◆ Your assignment: In full and without change, transcribe the records below.

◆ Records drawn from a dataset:
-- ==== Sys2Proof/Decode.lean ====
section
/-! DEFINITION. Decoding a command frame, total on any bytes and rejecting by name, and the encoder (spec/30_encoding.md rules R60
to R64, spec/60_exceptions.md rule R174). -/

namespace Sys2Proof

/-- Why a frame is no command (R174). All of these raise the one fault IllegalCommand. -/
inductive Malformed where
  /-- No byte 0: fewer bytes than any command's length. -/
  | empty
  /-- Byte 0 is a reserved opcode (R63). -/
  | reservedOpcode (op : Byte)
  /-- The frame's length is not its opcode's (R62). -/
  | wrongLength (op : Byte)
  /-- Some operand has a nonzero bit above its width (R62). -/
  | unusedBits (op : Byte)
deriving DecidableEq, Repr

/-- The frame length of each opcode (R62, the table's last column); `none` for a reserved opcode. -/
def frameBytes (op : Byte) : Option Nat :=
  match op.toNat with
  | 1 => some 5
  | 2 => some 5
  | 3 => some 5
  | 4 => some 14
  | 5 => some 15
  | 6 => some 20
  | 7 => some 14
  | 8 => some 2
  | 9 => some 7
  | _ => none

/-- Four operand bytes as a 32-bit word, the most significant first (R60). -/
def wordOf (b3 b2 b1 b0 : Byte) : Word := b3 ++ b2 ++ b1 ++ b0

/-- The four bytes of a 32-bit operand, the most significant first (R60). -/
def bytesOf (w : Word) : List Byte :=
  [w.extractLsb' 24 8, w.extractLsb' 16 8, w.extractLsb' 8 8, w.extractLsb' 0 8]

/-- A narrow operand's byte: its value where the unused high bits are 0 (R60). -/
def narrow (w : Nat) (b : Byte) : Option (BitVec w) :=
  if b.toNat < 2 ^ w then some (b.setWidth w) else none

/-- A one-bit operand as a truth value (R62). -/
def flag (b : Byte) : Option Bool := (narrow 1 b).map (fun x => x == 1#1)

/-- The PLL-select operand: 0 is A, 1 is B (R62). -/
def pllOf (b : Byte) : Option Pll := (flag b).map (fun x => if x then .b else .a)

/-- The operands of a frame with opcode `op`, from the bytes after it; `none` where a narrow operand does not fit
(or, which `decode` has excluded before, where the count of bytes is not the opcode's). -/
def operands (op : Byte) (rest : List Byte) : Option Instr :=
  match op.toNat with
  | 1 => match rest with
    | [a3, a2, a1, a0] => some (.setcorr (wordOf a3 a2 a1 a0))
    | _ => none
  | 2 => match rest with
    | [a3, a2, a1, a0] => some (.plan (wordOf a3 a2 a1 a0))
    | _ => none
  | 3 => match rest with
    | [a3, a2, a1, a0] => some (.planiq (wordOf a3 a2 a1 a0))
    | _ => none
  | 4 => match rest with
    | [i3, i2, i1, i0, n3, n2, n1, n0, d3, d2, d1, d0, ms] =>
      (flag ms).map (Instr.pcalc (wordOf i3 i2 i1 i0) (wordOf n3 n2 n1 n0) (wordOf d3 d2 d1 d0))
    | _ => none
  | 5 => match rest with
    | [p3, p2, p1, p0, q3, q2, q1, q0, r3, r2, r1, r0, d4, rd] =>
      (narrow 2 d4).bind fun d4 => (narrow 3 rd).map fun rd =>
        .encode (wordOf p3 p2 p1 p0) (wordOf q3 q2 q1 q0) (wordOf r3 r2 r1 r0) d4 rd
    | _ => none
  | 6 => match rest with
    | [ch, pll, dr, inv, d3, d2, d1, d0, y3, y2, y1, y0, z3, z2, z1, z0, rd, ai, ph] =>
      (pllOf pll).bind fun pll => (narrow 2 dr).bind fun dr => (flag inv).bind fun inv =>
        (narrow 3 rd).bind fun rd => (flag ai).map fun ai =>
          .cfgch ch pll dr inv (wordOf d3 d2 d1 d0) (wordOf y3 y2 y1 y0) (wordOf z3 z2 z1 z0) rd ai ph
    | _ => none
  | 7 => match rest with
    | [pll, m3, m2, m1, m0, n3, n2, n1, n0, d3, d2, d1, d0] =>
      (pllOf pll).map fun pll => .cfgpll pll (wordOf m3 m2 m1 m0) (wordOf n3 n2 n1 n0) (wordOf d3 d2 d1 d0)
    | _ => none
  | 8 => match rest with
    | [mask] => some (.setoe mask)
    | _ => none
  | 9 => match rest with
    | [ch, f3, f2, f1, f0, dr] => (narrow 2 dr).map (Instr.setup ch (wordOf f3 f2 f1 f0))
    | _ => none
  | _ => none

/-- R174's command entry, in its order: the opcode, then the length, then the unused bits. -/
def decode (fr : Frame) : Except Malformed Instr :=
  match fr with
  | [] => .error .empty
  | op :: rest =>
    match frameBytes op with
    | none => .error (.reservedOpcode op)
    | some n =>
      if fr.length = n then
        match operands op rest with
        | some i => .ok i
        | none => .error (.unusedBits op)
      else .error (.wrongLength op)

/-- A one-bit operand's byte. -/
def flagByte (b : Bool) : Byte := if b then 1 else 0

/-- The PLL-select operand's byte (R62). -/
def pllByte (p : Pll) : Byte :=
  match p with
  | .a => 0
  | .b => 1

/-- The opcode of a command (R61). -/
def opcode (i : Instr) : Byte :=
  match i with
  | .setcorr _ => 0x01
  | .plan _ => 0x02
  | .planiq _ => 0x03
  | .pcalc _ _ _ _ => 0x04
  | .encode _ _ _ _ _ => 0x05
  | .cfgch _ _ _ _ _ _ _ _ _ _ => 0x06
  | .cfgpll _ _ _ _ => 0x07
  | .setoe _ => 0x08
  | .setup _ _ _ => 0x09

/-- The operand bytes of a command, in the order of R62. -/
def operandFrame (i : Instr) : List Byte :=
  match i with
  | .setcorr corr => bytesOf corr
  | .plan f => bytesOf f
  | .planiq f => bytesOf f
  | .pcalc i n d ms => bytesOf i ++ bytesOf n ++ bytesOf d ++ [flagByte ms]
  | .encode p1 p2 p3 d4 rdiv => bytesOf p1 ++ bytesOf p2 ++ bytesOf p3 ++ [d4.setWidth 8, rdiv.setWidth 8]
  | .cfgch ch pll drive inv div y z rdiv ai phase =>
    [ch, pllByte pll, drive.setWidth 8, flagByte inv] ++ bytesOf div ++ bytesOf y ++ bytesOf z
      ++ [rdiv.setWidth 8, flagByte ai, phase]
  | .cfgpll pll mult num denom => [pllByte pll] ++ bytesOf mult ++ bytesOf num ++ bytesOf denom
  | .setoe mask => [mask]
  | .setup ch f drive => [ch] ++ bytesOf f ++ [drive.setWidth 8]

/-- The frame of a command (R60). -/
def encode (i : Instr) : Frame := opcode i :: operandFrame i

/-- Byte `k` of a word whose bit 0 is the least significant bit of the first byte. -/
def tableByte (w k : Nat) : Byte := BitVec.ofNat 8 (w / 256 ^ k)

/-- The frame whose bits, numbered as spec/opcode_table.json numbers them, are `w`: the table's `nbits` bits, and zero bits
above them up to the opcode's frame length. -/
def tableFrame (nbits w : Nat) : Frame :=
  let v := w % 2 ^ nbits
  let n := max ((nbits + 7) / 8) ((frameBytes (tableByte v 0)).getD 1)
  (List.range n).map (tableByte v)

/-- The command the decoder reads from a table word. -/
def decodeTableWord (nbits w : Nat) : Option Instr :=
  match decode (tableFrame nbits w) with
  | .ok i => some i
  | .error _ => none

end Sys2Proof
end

◆ Response to the task:
-- ==== Sys2Proof/Decode.lean ====
section
/-! DEFINITION. Decoding a command frame, total on any bytes and rejecting by name, and the encoder (spec/30_encoding.md rules R60
to R64, spec/60_exceptions.md rule R174). -/

namespace Sys2Proof

/-- Why a frame is no command (R174). All of these raise the one fault IllegalCommand. -/
inductive Malformed where
  /-- No byte 0: fewer bytes than any command's length. -/
  | empty
  /-- Byte 0 is a reserved opcode (R63). -/
  | reservedOpcode (op : Byte)
  /-- The frame's length is not its opcode's (R62). -/
  | wrongLength (op : Byte)
  /-- Some operand has a nonzero bit above its width (R62). -/
  | unusedBits (op : Byte)
deriving DecidableEq, Repr

/-- The frame length of each opcode (R62, the table's last column); `none` for a reserved opcode. -/
def frameBytes (op : Byte) : Option Nat :=
  match op.toNat with
  | 1 => some 5
  | 2 => some 5
  | 3 => some 5
  | 4 => some 14
  | 5 => some 15
  | 6 => some 20
  | 7 => some 14
  | 8 => some 2
  | 9 => some 7
  | _ => none

/-- Four operand bytes as a 32-bit word, the most significant first (R60). -/
def wordOf (b3 b2 b1 b0 : Byte) : Word := b3 ++ b2 ++ b1 ++ b0

/-- The four bytes of a 32-bit operand, the most significant first (R60). -/
def bytesOf (w : Word) : List Byte :=
  [w.extractLsb' 24 8, w.extractLsb' 16 8, w.extractLsb' 8 8, w.extractLsb' 0 8]

/-- A narrow operand's byte: its value where the unused high bits are 0 (R60). -/
def narrow (w : Nat) (b : Byte) : Option (BitVec w) :=
  if b.toNat < 2 ^ w then some (b.setWidth w) else none

/-- A one-bit operand as a truth value (R62). -/
def flag (b : Byte) : Option Bool := (narrow 1 b).map (fun x => x == 1#1)

/-- The PLL-select operand: 0 is A, 1 is B (R62). -/
def pllOf (b : Byte) : Option Pll := (flag b).map (fun x => if x then .b else .a)

/-- The operands of a frame with opcode `op`, from the bytes after it; `none` where a narrow operand does not fit
(or, which `decode` has excluded before, where the count of bytes is not the opcode's). -/
def operands (op : Byte) (rest : List Byte) : Option Instr :=
  match op.toNat with
  | 1 => match rest with
    | [a3, a2, a1, a0] => some (.setcorr (wordOf a3 a2 a1 a0))
    | _ => none
  | 2 => match rest with
    | [a3, a2, a1, a0] => some (.plan (wordOf a3 a2 a1 a0))
    | _ => none
  | 3 => match rest with
    | [a3, a2, a1, a0] => some (.planiq (wordOf a3 a2 a1 a0))
    | _ => none
  | 4 => match rest with
    | [i3, i2, i1, i0, n3, n2, n1, n0, d3, d2, d1, d0, ms] =>
      (flag ms).map (Instr.pcalc (wordOf i3 i2 i1 i0) (wordOf n3 n2 n1 n0) (wordOf d3 d2 d1 d0))
    | _ => none
  | 5 => match rest with
    | [p3, p2, p1, p0, q3, q2, q1, q0, r3, r2, r1, r0, d4, rd] =>
      (narrow 2 d4).bind fun d4 => (narrow 3 rd).map fun rd =>
        .encode (wordOf p3 p2 p1 p0) (wordOf q3 q2 q1 q0) (wordOf r3 r2 r1 r0) d4 rd
    | _ => none
  | 6 => match rest with
    | [ch, pll, dr, inv, d3, d2, d1, d0, y3, y2, y1, y0, z3, z2, z1, z0, rd, ai, ph] =>
      (pllOf pll).bind fun pll => (narrow 2 dr).bind fun dr => (flag inv).bind fun inv =>
        (narrow 3 rd).bind fun rd => (flag ai).map fun ai =>
          .cfgch ch pll dr inv (wordOf d3 d2 d1 d0) (wordOf y3 y2 y1 y0) (wordOf z3 z2 z1 z0) rd ai ph
    | _ => none
  | 7 => match rest with
    | [pll, m3, m2, m1, m0, n3, n2, n1, n0, d3, d2, d1, d0] =>
      (pllOf pll).map fun pll => .cfgpll pll (wordOf m3 m2 m1 m0) (wordOf n3 n2 n1 n0) (wordOf d3 d2 d1 d0)
    | _ => none
  | 8 => match rest with
    | [mask] => some (.setoe mask)
    | _ => none
  | 9 => match rest with
    | [ch, f3, f2, f1, f0, dr] => (narrow 2 dr).map (Instr.setup ch (wordOf f3 f2 f1 f0))
    | _ => none
  | _ => none

/-- R174's command entry, in its order: the opcode, then the length, then the unused bits. -/
def decode (fr : Frame) : Except Malformed Instr :=
  match fr with
  | [] => .error .empty
  | op :: rest =>
    match frameBytes op with
    | none => .error (.reservedOpcode op)
    | some n =>
      if fr.length = n then
        match operands op rest with
        | some i => .ok i
        | none => .error (.unusedBits op)
      else .error (.wrongLength op)

/-- A one-bit operand's byte. -/
def flagByte (b : Bool) : Byte := if b then 1 else 0

/-- The PLL-select operand's byte (R62). -/
def pllByte (p : Pll) : Byte :=
  match p with
  | .a => 0
  | .b => 1

/-- The opcode of a command (R61). -/
def opcode (i : Instr) : Byte :=
  match i with
  | .setcorr _ => 0x01
  | .plan _ => 0x02
  | .planiq _ => 0x03
  | .pcalc _ _ _ _ => 0x04
  | .encode _ _ _ _ _ => 0x05
  | .cfgch _ _ _ _ _ _ _ _ _ _ => 0x06
  | .cfgpll _ _ _ _ => 0x07
  | .setoe _ => 0x08
  | .setup _ _ _ => 0x09

/-- The operand bytes of a command, in the order of R62. -/
def operandFrame (i : Instr) : List Byte :=
  match i with
  | .setcorr corr => bytesOf corr
  | .plan f => bytesOf f
  | .planiq f => bytesOf f
  | .pcalc i n d ms => bytesOf i ++ bytesOf n ++ bytesOf d ++ [flagByte ms]
  | .encode p1 p2 p3 d4 rdiv => bytesOf p1 ++ bytesOf p2 ++ bytesOf p3 ++ [d4.setWidth 8, rdiv.setWidth 8]
  | .cfgch ch pll drive inv div y z rdiv ai phase =>
    [ch, pllByte pll, drive.setWidth 8, flagByte inv] ++ bytesOf div ++ bytesOf y ++ bytesOf z
      ++ [rdiv.setWidth 8, flagByte ai, phase]
  | .cfgpll pll mult num denom => [pllByte pll] ++ bytesOf mult ++ bytesOf num ++ bytesOf denom
  | .setoe mask => [mask]
  | .setup ch f drive => [ch] ++ bytesOf f ++ [drive.setWidth 8]

/-- The frame of a command (R60). -/
def encode (i : Instr) : Frame := opcode i :: operandFrame i

/-- Byte `k` of a word whose bit 0 is the least significant bit of the first byte. -/
def tableByte (w k : Nat) : Byte := BitVec.ofNat 8 (w / 256 ^ k)

/-- The frame whose bits, numbered as spec/opcode_table.json numbers them, are `w`: the table's `nbits` bits, and zero bits
above them up to the opcode's frame length. -/
def tableFrame (nbits w : Nat) : Frame :=
  let v := w % 2 ^ nbits
  let n := max ((nbits + 7) / 8) ((frameBytes (tableByte v 0)).getD 1)
  (List.range n).map (tableByte v)

/-- The command the decoder reads from a table word. -/
def decodeTableWord (nbits w : Nat) : Option Instr :=
  match decode (tableFrame nbits w) with
  | .ok i => some i
  | .error _ => none

end Sys2Proof
end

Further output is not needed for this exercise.